| by Meera Mahadeo |
I frequently think back to the time that I told an attorney that I had interest in becoming a lawyer. At eleven years old, I confidently declared that being a lawyer was the right path for me and eagerly waited for what I hoped would be an encouraging reply.
He lowered his voice and said “being a lawyer is a tough place for a woman. There are a lot of late nights, what’s going to happen to your marriage? And what about kids? It’s extremely difficult for a woman to maintain a home whilst being a lawyer. And with all those late nights, there is ample chance for you to be taken advantage of and sexually assaulted. Why worry your pretty little head? Pick something less stressful.”
I was stunned with his reply. At eleven years old, the first concerns that were being thrown my way were already classifying me into a role where I was expected to consider being a wife and a mother before my own career. Even scarier, is that I was told by choosing a career with late working hours I was making myself available for the possibility of such assaults.

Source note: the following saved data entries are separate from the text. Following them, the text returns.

@[simp] theorem initHigh_frame (s : State) (a : Nat) :
    (initHigh s a).pending = s.pending ∧ (initHigh s a).now = s.now ∧ (initHigh s a).fresh = s.fresh ∧
    (initHigh s a).gen = s.gen ∧ (initHigh s a).ruling = s.ruling ∧ (initHigh s a).cap = s.cap ∧
    (initHigh s a).mgmt = s.mgmt ∧ (initHigh s a).unit = s.unit ∧ (initHigh s a).pwr = s.pwr ∧
    (initHigh s a).seams = s.seams ∧ (initHigh s a).fab = s.fab ∧ (initHigh s a).clk = s.clk ∧ (initHigh s a).tim = s.tim ∧
    (initHigh s a).lan = s.lan ∧ (initHigh s a).rx = s.rx ∧ (initHigh s a).tx = s.tx ∧ (initHigh s a).shu = s.shu ∧
    (initHigh s a).noc = s.noc ∧ (initHigh s a).mem = s.mem ∧ (initHigh s a).itg = s.itg ∧ (initHigh s a).upd = s.upd := by
  unfold initHigh
  simp

@[simp] theorem finishClear_frame (s : State) (a : Nat) (b : Bool) :
    (finishClear s a b).pending = s.pending ∧ (finishClear s a b).now = s.now ∧ (finishClear s a b).fresh = s.fresh ∧
    (finishClear s a b).gen = s.gen ∧ (finishClear s a b).ruling = s.ruling ∧ (finishClear s a b).cap = s.cap ∧
    (finishClear s a b).mgmt = s.mgmt ∧ (finishClear s a b).unit = s.unit ∧ (finishClear s a b).pwr = s.pwr ∧
    (finishClear s a b).seams = s.seams ∧ (finishClear s a b).fab = s.fab ∧ (finishClear s a b).clk = s.clk ∧
    (finishClear s a b).tim = s.tim ∧ (finishClear s a b).lan = s.lan ∧ (finishClear s a b).rx = s.rx ∧
    (finishClear s a b).tx = s.tx ∧ (finishClear s a b).shu = s.shu ∧ (finishClear s a b).noc = s.noc ∧
    (finishClear s a b).mem = s.mem ∧ (finishClear s a b).itg = s.itg ∧ (finishClear s a b).upd = s.upd := by
  unfold finishClear
  simp

@[simp] theorem isolatePanel_frame (s : State) (a : Nat) (b : Nat) :
    (isolatePanel s a b).pending = s.pending ∧ (isolatePanel s a b).now = s.now ∧ (isolatePanel s a b).fresh = s.fresh ∧
    (isolatePanel s a b).gen = s.gen ∧ (isolatePanel s a b).ruling = s.ruling ∧ (isolatePanel s a b).cap = s.cap ∧
    (isolatePanel s a b).unit = s.unit ∧ (isolatePanel s a b).pwr = s.pwr ∧ (isolatePanel s a b).seams = s.seams ∧
    (isolatePanel s a b).fab = s.fab ∧ (isolatePanel s a b).clk = s.clk ∧ (isolatePanel s a b).tim = s.tim ∧
    (isolatePanel s a b).lan = s.lan ∧ (isolatePanel s a b).rx = s.rx ∧ (isolatePanel s a b).tx = s.tx ∧
    (isolatePanel s a b).shu = s.shu ∧ (isolatePanel s a b).noc = s.noc ∧ (isolatePanel s a b).mem = s.mem ∧
    (isolatePanel s a b).itg = s.itg ∧ (isolatePanel s a b).upd = s.upd := by
  unfold isolatePanel
  simp

@[simp] theorem refuseHeader_frame (s : State) (a : LoadPort) (b : List Nat) (c : Nat) (d : Nat) :
    (refuseHeader s a b c d).pending = s.pending ∧ (refuseHeader s a b c d).now = s.now ∧
    (refuseHeader s a b c d).fresh = s.fresh ∧ (refuseHeader s a b c d).gen = s.gen ∧
    (refuseHeader s a b c d).ruling = s.ruling ∧ (refuseHeader s a b c d).unit = s.unit ∧
    (refuseHeader s a b c d).pwr = s.pwr ∧ (refuseHeader s a b c d).seams = s.seams ∧ (refuseHeader s a b c d).fab = s.fab ∧
    (refuseHeader s a b c d).clk = s.clk ∧ (refuseHeader s a b c d).tim = s.tim ∧ (refuseHeader s a b c d).lan = s.lan ∧
    (refuseHeader s a b c d).rx = s.rx ∧ (refuseHeader s a b c d).tx = s.tx ∧ (refuseHeader s a b c d).shu = s.shu ∧
    (refuseHeader s a b c d).noc = s.noc ∧ (refuseHeader s a b c d).mem = s.mem ∧ (refuseHeader s a b c d).itg = s.itg ∧
    (refuseHeader s a b c d).upd = s.upd := by
  unfold refuseHeader
  split <;> simp

@[simp] theorem acceptHeader_frame (s : State) (a : LoadPort) (b : List Nat) (c : Load) :
    (acceptHeader s a b c).pending = s.pending ∧ (acceptHeader s a b c).now = s.now ∧
    (acceptHeader s a b c).fresh = s.fresh ∧ (acceptHeader s a b c).gen = s.gen ∧ (acceptHeader s a b c).ruling = s.ruling ∧
    (acceptHeader s a b c).cap = s.cap ∧ (acceptHeader s a b c).unit = s.unit ∧ (acceptHeader s a b c).pwr = s.pwr ∧
    (acceptHeader s a b c).seams = s.seams ∧ (acceptHeader s a b c).fab = s.fab ∧ (acceptHeader s a b c).clk = s.clk ∧
    (acceptHeader s a b c).tim = s.tim ∧ (acceptHeader s a b c).lan = s.lan ∧ (acceptHeader s a b c).rx = s.rx ∧
    (acceptHeader s a b c).tx = s.tx ∧ (acceptHeader s a b c).shu = s.shu ∧ (acceptHeader s a b c).noc = s.noc ∧
    (acceptHeader s a b c).mem = s.mem ∧ (acceptHeader s a b c).itg = s.itg ∧ (acceptHeader s a b c).upd = s.upd := by
  unfold acceptHeader
  split <;> simp

@[simp] theorem writeFrame_frame (s : State) (a : LoadPort) (b : Load) (c : List Nat) :
    (writeFrame s a b c).pending = s.pending ∧ (writeFrame s a b c).now = s.now ∧ (writeFrame s a b c).fresh = s.fresh ∧
    (writeFrame s a b c).gen = s.gen ∧ (writeFrame s a b c).ruling = s.ruling ∧ (writeFrame s a b c).cap = s.cap ∧
    (writeFrame s a b c).mgmt = s.mgmt ∧ (writeFrame s a b c).unit = s.unit ∧ (writeFrame s a b c).pwr = s.pwr ∧
    (writeFrame s a b c).seams = s.seams ∧ (writeFrame s a b c).fab = s.fab ∧ (writeFrame s a b c).clk = s.clk ∧
    (writeFrame s a b c).tim = s.tim ∧ (writeFrame s a b c).lan = s.lan ∧ (writeFrame s a b c).rx = s.rx ∧
    (writeFrame s a b c).tx = s.tx ∧ (writeFrame s a b c).shu = s.shu ∧ (writeFrame s a b c).noc = s.noc ∧
    (writeFrame s a b c).mem = s.mem ∧ (writeFrame s a b c).itg = s.itg ∧ (writeFrame s a b c).upd = s.upd := by
  unfold writeFrame
  simp only []
  repeat' split
  all_goals simp

@[simp] theorem waitForStart_frame (s : State) :
    (waitForStart s).pending = s.pending ∧ (waitForStart s).now = s.now ∧ (waitForStart s).fresh = s.fresh ∧
    (waitForStart s).gen = s.gen ∧ (waitForStart s).ruling = s.ruling ∧ (waitForStart s).cap = s.cap ∧
    (waitForStart s).unit = s.unit ∧ (waitForStart s).pwr = s.pwr ∧ (waitForStart s).seams = s.seams ∧
    (waitForStart s).fab = s.fab ∧ (waitForStart s).clk = s.clk ∧ (waitForStart s).tim = s.tim ∧
    (waitForStart s).lan = s.lan ∧ (waitForStart s).rx = s.rx ∧ (waitForStart s).tx = s.tx ∧ (waitForStart s).shu = s.shu ∧
    (waitForStart s).noc = s.noc ∧ (waitForStart s).mem = s.mem ∧ (waitForStart s).itg = s.itg ∧
    (waitForStart s).upd = s.upd := by
  unfold waitForStart
  split <;> simp

@[simp] theorem verifyPanel_frame (s : State) (a : Nat) (b : Load) :
    (verifyPanel s a b).pending = s.pending ∧ (verifyPanel s a b).now = s.now ∧ (verifyPanel s a b).fresh = s.fresh ∧
    (verifyPanel s a b).gen = s.gen ∧ (verifyPanel s a b).unit = s.unit ∧ (verifyPanel s a b).pwr = s.pwr ∧
    (verifyPanel s a b).seams = s.seams ∧ (verifyPanel s a b).fab = s.fab ∧ (verifyPanel s a b).clk = s.clk ∧
    (verifyPanel s a b).tim = s.tim ∧ (verifyPanel s a b).lan = s.lan ∧ (verifyPanel s a b).rx = s.rx ∧
    (verifyPanel s a b).tx = s.tx ∧ (verifyPanel s a b).shu = s.shu ∧ (verifyPanel s a b).noc = s.noc ∧
    (verifyPanel s a b).mem = s.mem ∧ (verifyPanel s a b).itg = s.itg ∧ (verifyPanel s a b).upd = s.upd := by
  unfold verifyPanel requestTask
  simp only []
  split
  · split
    · next h =>
      split at h
      · cases h
      · cases h; simp
    · simp
  · simp

@[simp] theorem endChecks_frame (s : State) (a : LoadPort) :
    (endChecks s a).pending = s.pending ∧ (endChecks s a).now = s.now ∧ (endChecks s a).fresh = s.fresh ∧
    (endChecks s a).gen = s.gen ∧ (endChecks s a).unit = s.unit ∧ (endChecks s a).pwr = s.pwr ∧
    (endChecks s a).tim = s.tim ∧ (endChecks s a).rx = s.rx ∧ (endChecks s a).tx = s.tx ∧ (endChecks s a).shu = s.shu ∧
    (endChecks s a).noc = s.noc ∧ (endChecks s a).mem = s.mem ∧ (endChecks s a).itg = s.itg ∧ (endChecks s a).upd = s.upd := by
  unfold endChecks
  repeat' split
  all_goals simp

@[simp] theorem endEarly_frame (s : State) (a : LoadPort) :
    (endEarly s a).pending = s.pending ∧ (endEarly s a).now = s.now ∧ (endEarly s a).fresh = s.fresh ∧
    (endEarly s a).gen = s.gen ∧ (endEarly s a).unit = s.unit ∧ (endEarly s a).pwr = s.pwr ∧ (endEarly s a).tim = s.tim ∧
    (endEarly s a).rx = s.rx ∧ (endEarly s a).tx = s.tx ∧ (endEarly s a).shu = s.shu ∧ (endEarly s a).noc = s.noc ∧
    (endEarly s a).mem = s.mem ∧ (endEarly s a).itg = s.itg ∧ (endEarly s a).upd = s.upd := by
  unfold endEarly
  simp
  repeat' (first | rfl | split <;> try simp)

Unfortunately, this conversation is of a similar variation to what most girls experience at some point in their lives. When we are young, we believe that we can be anything that we want to be. We played imaginary games where we wore capes and were the heroes to our own stories. We would play pretend and dreamed of doing the unimaginable, from going to the moon, being a scientist who developed a cure for cancer, or even running a marathon.
But as we get older, the boundaries change and instead we are judged by society for pursuing the things that we enjoy, no matter how traditional or unconventional they may be. We are judged for our bodies, abilities, ambitions, and the preconceived notion that our gender somehow affects our ability to succeed in doing such things.
As I grew older, instead of listening to that lawyer, I decided to go study an even more aggressive field: politics. As a politics undergrad, there are many late nights and I still face backlash when people learn of my field of study. The words: difficult, aggressive, and harsh consistently appear before me by other people critical of a woman’s role in such a field.
I’ll never forget the first time I decided to answer a question in my first politics lecture. I confidently gave my answer, only to be rejected by my professor. Shortly after, a boy sitting in the row above me answered the question with theexact same answer. With a huge smile, the professor praised his cleverness as the rest of the class chuckled at his dismissal of my own.
I learned that day that I was going to have to work harder than my male classmates to have my work recognized in this field of study. This is just a small example of the challenges that many female students experience on a day to day basis, regardless of their faculty. The same prejudice can even be seen against female professors; when a male professor is stern and sarcastic, he’s regarded as “a boss” by his students. Yet, when a female professor displays the same behaviour, she is called derogatory names and has her authority questioned. When women are confident, and commanding we are perceived to be bossy and harsh, but when a man displays the same behaviour, his voice is deemed worthy of attention.
As a result, we continue to keep fighting. We stand taller, work a little harder, and stay persistent in pursuing our endeavours. In the Queen’s community, there are women young and old who fight every day for their work to be equally recognized and it is imperative that we support one another. I look up to those female professors who through their work, break barriers every day and continue to inspire the young women that they teach.
Whether we dream of starting a business one day, or of being role-models to our family’s, a woman should have the choice to pursue whatever her calling is without being told where her place is or being judged for it. To quote Beyoncé, “I’m not bossy, I’m just the boss.” As we embark on this journey, from our education to our careers, we must put our imaginary capes back on and keep moving the dialogue forward, regardless of the challenges around us. After all, every woman has the potential to be the hero in her own story.